Pydantic Scrape bridges this gap by providing:

  • AI-powered extraction - Let AI understand and extract what you need instead of writing brittle selectors
  • Type-safe workflows - Structured data with validation built-in
  • Academic research focus - First-class support for papers, citations, and research workflows
  • Browser automation - Handle JavaScript, authentication, and complex interactions seamlessly

Installation

1. Install Chawan Terminal Browser (Required)

Pydantic Scrape uses Chawan for advanced web automation and JavaScript-heavy sites.

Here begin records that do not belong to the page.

/-! ## The power-up scan (R158 to R160) -/

/-- The record pages 0..30 of a block, and its tail. -/
def blockPages (m : List Host.Cell) (p : PlaneId) (b : Nat) : List (List Byte) :=
  (List.range Config.tailPage).map (fun pg => readPage m p b pg)

/-- A block classified by its contents, by the first line of R159's table that fits it.
(DEDUCED, log 27.) -/
def classifyBlock (pages : List (List Byte)) (tail : List Byte) : Block :=
  let seqs := (pages.filter pageValid).map pageSeq
  let first := seqs.head?
  let highest := seqs.foldl (fun h q => some (max (h.getD 0) q)) none
  let blank0 := (pages.head?).any pageBlank
  match pages.findIdx? pageBlank with
  | some n =>
    if pages.all pageBlank && pageBlank tail then { state := .erased }
    else if retireValid tail then
      { state := .retired, used := (pages.zipIdx.filter (fun g => !pageBlank g.1)).foldl (fun _ g => g.2 + 1) 0,
        first := first, highest := highest, failed := some (pageSeq tail) }
    else if blank0 then { state := .full, used := 31, first := first, highest := highest }
    else { state := .candidate, used := n, first := first, highest := highest }
  | none =>
    if retireValid tail then
      { state := .retired, used := 31, first := first, highest := highest, failed := some (pageSeq tail) }
    else { state := .full, used := 31, first := first, highest := highest }

/-- The torn pages of a block: record pages neither blank nor valid, and a tail neither blank nor a valid
retire mark (R145, R159). -/
def tornCount (pages : List (List Byte)) (tail : List Byte) : Nat :=
  (pages.filter pageTorn).length + (if pageBlank tail || retireValid tail then 0 else 1)

/-- The number two bytes or four bytes of a record's body spell, from an offset on. -/
def bodyNumber (bs : List Byte) (offset width : Nat) : Nat := ofBytes (((pageBody bs).drop offset).take width)

/-- A kind that tells how a session stands (R160, step 4). -/
def sessionKind (k : Nat) : Bool := 1 ≤ k && k ≤ 4

/-- What one valid page adds to the scan (R159, R160). -/
def Scan.page (c : Scan) (bs : List Byte) : Scan :=
  if ¬ pageValid bs then c
  else
    let q := pageSeq bs
    let c1 : Scan := { c with high := max c.high q }
    let c2 : Scan :=
      if pageKind bs = RecordKind.code .exportMark ∧ (c1.exportSeen.all (fun e => e.1 < q)) then
        { c1 with exportSeen := some (q, bodyNumber bs 2 4) }
      else c1
    if sessionKind (pageKind bs) ∧ (c2.sessionSeen.all (fun e => e.1 < q)) then
      { c2 with sessionSeen := some (q, pageKind bs, bodyNumber bs 2 2) }
    else c2

/-- What one block adds to the scan. -/
def Scan.block (c : Scan) (pages : List (List Byte)) (tail : List Byte) : Scan :=
  let c1 := pages.foldl Scan.page c
  let c2 := { c1 with written := c1.written || !(pages.all pageBlank && pageBlank tail) }
  if retireValid tail then { c2 with high := max c2.high (pageSeq tail) } else c2

/-- One block read and classified (R159). -/
def State.classify (s : State) (p : PlaneId) (b : Nat) (c : Scan) : State :=
  let pages := blockPages s.arch.mem p b
  let tail := readPage s.arch.mem p b Config.tailPage
  let s1 := s.mapPlane p (fun pl => pl.mapBlock b (fun _ => classifyBlock pages tail))
  s1.mapArch (fun a => { a with torn := a.torn + tornCount pages tail, scan := some (c.block pages tail) })

/-- SCAN_BLOCK_CLASSIFY (R158, R159): a block not yet classified, while the scan runs.
(DESIGN CHOICE, log 26: the blocks come in any order.) -/
def execScanBlockClassify (p : PlaneId) (b : Nat) (s : State) : Host.Outcome State Fault Refusal :=
  match s.arch.scan, (s.arch.plane p).blocks[b]? with
  | some c, some x => if x.state = .unread then .next (s.classify p b c) else .next s
  | _, _ => .next s

/-- The highest sequence number in a plane's valid pages. -/
def Plane.highest (pl : Plane) : Option Nat :=
  (pl.blocks.filterMap (fun x => x.highest)).foldl (fun h q => some (max (h.getD 0) q)) none

/-- The candidate OPEN block that holds the plane's highest sequence number (R159). -/
def Plane.resumeBlock (pl : Plane) : Option Nat :=
  pl.blocks.findIdx? (fun x => decide (x.state = .candidate) && x.highest.isSome && decide (x.highest = pl.highest))

/-- A block table entry with a candidate that was not chosen made FULL (R159). -/
def Block.settle (x : Block) : Block := if x.state = .candidate then { x with state := .full } else x

/-- A plane after the scan: its OPEN block chosen, every other candidate FULL, or STALLED (R159, R160). -/
def Plane.settle (pl : Plane) : Plane :=
  let full := { pl with blocks := pl.blocks.map Block.settle, prev := .none, cur := .none, stalled := false }
  match pl.resumeBlock with
  | some b => full.mapBlock b (fun x => { x with state := .opened })
  | none =>
    match pl.findBlock .erased with
    | some b => full.mapBlock b Block.opened
    | none => { full with stalled := true }

/-- The archive after the scan's first three steps (R160). -/
def Archive.settle (a : Archive) (c : Scan) : Archive :=
  { a with seqCounter := if c.written then c.high + 33 else 1
           lastStored := c.high
           exported := (c.exportSeen.map (fun e => e.2)).getD 0
           p0 := a.p0.settle, p1 := a.p1.settle }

Option 1: Homebrew (macOS) - Stable Release

brew install chawan

Option 2: From Source - Latest Development Version

# Install Nim compiler (if not already installed)
brew install nim  # macOS
# OR for Linux: curl https://nim-lang.org/choosenim/init.sh -sSf | sh -s -- -y

# Build latest Chawan from source
git clone https://git.sr.ht/~bptato/chawan
cd chawan && make

# Install locally (recommended for development)
mkdir -p ~/.local/bin ~/.local/libexec
cp target/release/bin/cha ~/.local/bin/
cp -r target/release/libexec/chawan ~/.local/libexec/
echo 'export PATH="$HOME/.local/bin:$PATH"' >> ~/.zshrc
source ~/.zshrc

Verify installation:

cha --version

2. Install Pydantic Scrape

Lean Installation (Recommended)

# Core functionality only (~50MB)
pip install pydantic-scrape

Extended Installation with Optional Features

# YouTube video processing
pip install pydantic-scrape[youtube]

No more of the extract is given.